| Problem details |
For the material that follows, return exactly the lines from the one with "deriving DecidableEq, Repr" through the one with "def refuse (r", both ends included.
**** Provided entries ****
-- ==== Sys2Proof/Machine/Ops.lean ====
section
/-! DEFINITION. Operations every block shares: reading the clock and the fix record, random draws, notices, the
transmitter, and the conversion of edges into metres. -/

namespace Sys2Proof.Machine

open Sys2Proof

/-- The calendar clock's reading, absent when the clock is UNSET (03, The calendar clock). -/
def reading (d : Device) : Option Reading := d.vehicle.calendar.time.map fun t => ⟨t.day, t.second⟩

/-- A fix is STALE when its age is greater than 300 ticks (R57). -/
def Fix.stale (f : Fix) : Bool := decide (Config.staleAfter < f.age)

/-- What a block that reads the fix record receives (R57). -/
def fixReport (d : Device) : Option FixReport :=
  d.vehicle.fix.map fun f => ⟨f.latitude, f.longitude, f.quality, f.time, f.age / 10, f.stale⟩

/-- The position a block of the emergency lane carries, STALE when stale, absent when no fix is held (R166, R169). -/
def sentPosition (d : Device) : Option SentPosition :=
  (fixReport d).map fun f => ⟨f.latitude, f.longitude, f.quality, f.time, f.stale⟩

/-- The latest fix as a trip position: absent when there is no fix or it is STALE (R5, R14). -/
def freshPosition (d : Device) : Option Position :=
  d.vehicle.fix.bind fun f => if f.stale then none else some ⟨f.latitude, f.longitude⟩

/-- A random number below `bound` (R82, R108, R113): the next free value, brought into the range (log 2). -/
def draw (bound : Nat) (d : Device) : Nat × Device :=
  (Config.draw d.draws % bound, { d with draws := d.draws + 1 })

/-- The part is held: from a supply warning until power-on no request, block or tick is taken (R24, R43, R201). -/
def held (d : Device) : Bool := !d.link.accepting

/-- A notice enters the notice queue at its end, or is dropped at a full queue and sets NOTICE_LOST (R193). -/
def notify (n : Notice) (d : Device) : Device :=
  if d.link.notices.length < Config.noticeSize then
    { d with link := { d.link with notices := d.link.notices ++ [n] } }
  else setNoticeLost d

/-- A notice that is made only when `b` holds. -/
def notifyIf (b : Bool) (n : Notice) (d : Device) : Device := if b then notify n d else d

/-- The transmitter, when IDLE, sends the waiting reply, else the oldest notice (R193). From a supply warning on it
sends no notice (R201). -/
def pump (d : Device) : Device :=
  match d.link.tx with
  | .idle =>
    match d.link.replyWaiting with
    | some r => { d with link := { d.link with tx := .reply r, replyWaiting := none } }
    | none =>
      match d.link.notices with
      | n :: rest =>
        if d.link.accepting then { d with link := { d.link with tx := .notice n, notices := rest } } else d
      | [] => d
  | _ => d

/-- A distance total and its residue take `p` edges at the calibration constant `k` (R37). -/
def advance (k p top total residue : Nat) : Nat × Nat :=
  (satAdd top total ((residue + p * 1000) / k), (residue + p * 1000) % k)

/-- Edges as metres: edges × 1000 div k (R40). -/
def metresOf (k edges : Nat) : Nat := edges * 1000 / k

/-- The calibration constant in force; 0 while no set is in force, when nothing converts. -/
def kInForce (d : Device) : Nat := (d.tariff.inForce.map TariffSet.k).getD 0

/-- The cab identity and fleet number, 0 and 0 while no set is in force (R58). -/
def identityInForce (d : Device) : Identity := (d.tariff.inForce.map TariffSet.identity).getD ⟨0, 0⟩

/-- Fare and extras, when the meter is HIRED or STOPPED (R100, R166). -/
def tripMoney (d : Device) : Option (Nat × Nat) :=
  if d.meter.state = .hired ∨ d.meter.state = .stopped then d.meter.trip.map fun t => (t.fare, t.extras) else none

/-- Money and counts added to a lifetime total (R72). -/
def onLifetime (f : Lifetime → Lifetime) (d : Device) : Device :=
  { d with tariff := { d.tariff with lifetime := f d.tariff.lifetime } }

/-! ### Answers to requests -/

/-- What an owner answers to a request: the result, the indicator and its data (R192). -/
structure Answer where
  result : Result
  indicator : Indicator
  data : ReplyData
deriving DecidableEq, Repr

/-- OK with the owner's data. -/
def okWith (data : ReplyData) (d : Device) : Answer × Device := (⟨.ok, .none, data⟩, d)

/-- OK. -/
def ok (d : Device) : Answer × Device := okWith .none d

/-- OK with the indicator ALREADY and the owner's data. -/
def already (data : ReplyData) (d : Device) : Answer × Device := (⟨.ok, .already, data⟩, d)

/-- A refusal leaves the owner's state as it was (R192). -/
def refuse (r : Result) (d : Device) : Answer × Device := (⟨r, .none, .none⟩, d)

/-- A body whose length the kind does not allow is refused with MALFORMED (R191). -/
def withLength (n : Nat) (body : List Byte) (d : Device) (f : Answer × Device) : Answer × Device :=
  if body.length = n then f else refuse .malformed d

end Sys2Proof.Machine
end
****
| Exercise response |
deriving DecidableEq, Repr

/-- OK with the owner's data. -/
def okWith (data : ReplyData) (d : Device) : Answer × Device := (⟨.ok, .none, data⟩, d)

/-- OK. -/
def ok (d : Device) : Answer × Device := okWith .none d

/-- OK with the indicator ALREADY and the owner's data. -/
def already (data : ReplyData) (d : Device) : Answer × Device := (⟨.ok, .already, data⟩, d)

/-- A refusal leaves the owner's state as it was (R192). -/
def refuse (r : Result) (d : Device) : Answer × Device := (⟨r, .none, .none⟩, d)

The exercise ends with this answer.